You can draw your own conclusions as to its' cause, but the science here makes it pretty clear to me that while there are multiple possible causes, chemical contaminants play a large part. This is interesting to me as I have had the company of two feral hives living in the walls of both my barn and my farmhouse for many years. They have always been healthy colonies and I suspect it is because they have always had plenty of wildflowers for nectar and pollen, and haven't been near any agricultural chemicals. I now have a hive I can inspect, housed in a Langstroth box. We'll see if they do as well as the other two feral hives. It will be nice to finally be able to harvest some of our own honey. 


Background

Recent declines in honey bees for crop pollination threaten fruit, nut, vegetable and seed production in the United States. A broad survey of pesticide residues was conducted on samples from migratory and other beekeepers across 23 states, one Canadian province and several agricultural cropping systems during the 2007–08 growing seasons.

Methodology/Principal Findings

We have used LC/MS-MS and GC/MS to analyze bees and hive matrices for pesticide residues utilizing a modified QuEChERS method. We have found 121 different pesticides and metabolites within 887 wax, pollen, bee and associated hive samples.
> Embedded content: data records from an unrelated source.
/-- A queue without bound slot, running work or saved work. -/
def State.queueAtRest (s : State) (n : Nat) (k : Queue) : Bool :=
  k.slot.isNone && k.running.isEmpty && k.savedWgs.isEmpty && k.savedCopies.isEmpty && s.disps.all (fun e => e.2.queue != n)
    && s.graphs.all (fun e => e.2.queue != n)

/-- QUEUE_DESTROY. -/
def State.queueDestroy (s : State) (r : MailReq) (q : Nat) : State :=
  match s.ownQueue r.fn q with
  | none => s.mail r 2 false false id
  | some (n, k) => s.mail r 2 false (s.queueAtRest n k) (fun s =>
      { s with queues := mdel s.queues n, faults := s.faults.filter (fun e => e.2.queue != n) })

def execQueueDestroy (r : MailReq) (q : Nat) (s : State) : Host.Outcome State Fault Refusal := .next (s.queueDestroy r q)

/-- The error state ends, and the save area holds no block of aborted work any more; HEAD and TAIL stay (R253, R263). -/
def Queue.reset (k : Queue) (now : Nat) : Queue :=
  if k.err then
    let saved := !(k.savedWgs.isEmpty && k.savedCopies.isEmpty)
    { k with err := false, csaUsed := if saved then k.csaUsed else 0, csaBlks := if saved then k.csaBlks else 0, waitStart := now }
  else k

/-- QUEUE_RESET: of a queue not in error it changes nothing. -/
def State.queueReset (s : State) (r : MailReq) (q : Nat) : State :=
  match s.ownQueue r.fn q with
  | none => s.mail r 3 false false id
  | some (n, _) => s.mail r 3 false true (fun s => s.updQueue n (fun k => k.reset s.hubTime))

def execQueueReset (r : MailReq) (q : Nat) (s : State) : Host.Outcome State Fault Refusal := .next (s.queueReset r q)

-- Translation contexts and handlers (R77, R260)

/-- A context is deleted when no queue names it. -/
def State.contextGone (s : State) (r : MailReq) (ctx : Nat) : State :=
  s.mail r 4 false (s.ownCtx r.fn ctx && s.queues.all (fun e => e.2.ctx != ctx)) (fun s => { s with contexts := mdel s.contexts ctx })

/-- CONTEXT_DEFINE; a new root for a defined context leaves its handler. -/
def State.contextDefine (s : State) (r : MailReq) (ctx : Nat) (root : DWord) : State :=
  if root = 0 then s.contextGone r ctx
  else s.mail r 4 false (s.ctxAllowed r.fn ctx && root.toNat % 32768 == 0 && inDevice root.toNat)
    (fun s => { s with contexts := mput s.contexts ctx ⟨root, ((mget s.contexts ctx).map Context.handler).getD 0, r.fn⟩ })

def execContextDefine (r : MailReq) (ctx : Nat) (root : DWord) (s : State) : Host.Outcome State Fault Refusal := .next (s.contextDefine r ctx root)

def execContextDelete (r : MailReq) (ctx : Nat) (s : State) : Host.Outcome State Fault Refusal := .next (s.contextGone r ctx)

/-- Whether a line lies in a frame that a cached leaf gives (R72, R78). -/
def TlbEntry.covers (e : TlbEntry) (line : Nat) : Bool :=
  let p := e.pte.toNat
  let fr := pteFrame p
  let pa := 128 * line
  let a := if p.testBit 11 then pa % dieStride / 2048 * 8192 + pa / dieStride * 2048 + pa % 2048 else pa
  let n := if p.testBit 10 then 2 * e.size else e.size
  fr ≤ a && a < fr + n

/-- The first address that a cached non-leaf entry serves, and how many. -/
def WalkEntry.reach (w : WalkEntry) : Nat × Nat := let n := 2 ^ (12 + 9 * (5 - w.lvl)); (w.key * n, n)

/-- The matching entries of every TLB and walk cache, and the instruction-cache lines of their pages, are dropped; lines on their way to an instruction
cache are asked for again (R77). A line in flight to an L1 arrives first. What a frame held under the mappings that go does not count against the kind
of its next mapping (R69; log 64). -/
def State.dropTlb (s : State) (hit : TlbEntry → Bool) (via : WalkEntry → Bool) : State :=
  let gone := (s.dies.flatMap Die.tlb).filter hit
  let dead := fun (line : Nat) => gone.any (fun e => e.covers line)
  let s := (s.injMsgs.filter (fun m => dead m.line)).foldl (fun s m => s.receiveInj m.core m.line) s
  { s with
    kinds := s.kinds.filter (fun k => !dead k.1)
    dies := s.dies.map (fun (d : Die) => { d with tlb := d.tlb.filter (fun e => !hit e), walk := d.walk.filter (fun w => !via w) })
    cores := s.cores.map (fun (e : Nat × Core) => (e.1, { e.2 with
      icache := e.2.icache.filter (fun l => !dead l.1)
      frozen := e.2.frozen.map (fun f => match f with | some p => if dead p.1 then none else some p | none => none)
      prefetch := e.2.prefetch.filter (fun p => !dead p.1) })) }

/-- TRANSLATION_INVALIDATE. While an access that a dropped entry has translated is not complete, the entries go but the request is kept, to be looked
at again after those that wait (R77). -/
def State.invalidate (s : State) (r : MailReq) (ctx : Nat) (flags : Byte) (start len : DWord) : State :=
  let whole := flags == 1
  let a := start.toNat
  let n := len.toNat
  let hit := fun (e : TlbEntry) => e.ctx == ctx && (whole || (e.va < a + n && a < e.va + e.size))
  let via := fun (w : WalkEntry) => w.ctx == ctx && (whole || (w.reach.1 < a + n && a < w.reach.1 + w.reach.2))
  let ok := s.ownCtx r.fn ctx && flags.toNat < 2 && (whole || (a % 4096 == 0 && a < 2 ^ 60 && n != 0 && n % 4096 == 0))
  if ok && s.accs.any (fun e => (e.2.leaf.map hit).getD false) then
    { s.dropTlb hit via with inputs := s.inputs ++ [.translationInvalidate r ctx flags start len] }
  else s.mail r 5 false ok (fun s => s.dropTlb hit via)

def execTranslationInvalidate (r : MailReq) (ctx : Nat) (flags : Byte) (start len : DWord) (s : State) : Host.Outcome State Fault Refusal :=
  .next (s.invalidate r ctx flags start len)

/-- The handler entry of a context; zero removes it. -/
def State.setHandler (s : State) (r : MailReq) (ctx : Nat) (entry : DWord) : State :=
  s.mail r 7 false (s.ownCtx r.fn ctx && entry.toNat % 8 == 0 && hi4zero entry)
    (fun s => { s with contexts := mupd s.contexts ctx (fun c => { c with handler := entry }) })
Almost 60% of the 259 wax and 350 pollen samples contained at least one systemic pesticide, and over 47% had both in-hive acaricides fluvalinate and coumaphos, and chlorothalonil, a widely-used fungicide. In bee pollen were found chlorothalonil at levels up to 99 ppm and the insecticides aldicarb, carbaryl, chlorpyrifos and imidacloprid, fungicides boscalid, captan and myclobutanil, and herbicide pendimethalin at 1 ppm levels. Almost all comb and foundation wax samples (98%) were contaminated with up to 204 and 94 ppm, respectively, of fluvalinate and coumaphos, and lower amounts of amitraz degradates and chlorothalonil, with an average of 6 pesticide detections per sample and a high of 39. There were fewer pesticides found in adults and brood except for those linked with bee kills by permethrin (20 ppm) and fipronil (3.1 ppm).

Conclusions/Significance


The 98 pesticides and metabolites detected in mixtures up to 214 ppm in bee pollen alone represents a remarkably high level for toxicants in the brood and adult food of this primary pollinator. This represents over half of the maximum individual pesticide incidences ever reported for apiaries. While exposure to many of these neurotoxicants elicits acute and sublethal reductions in honey bee fitness, the effects of these materials in combinations and their direct association with CCD or declining bee health remains to be determined.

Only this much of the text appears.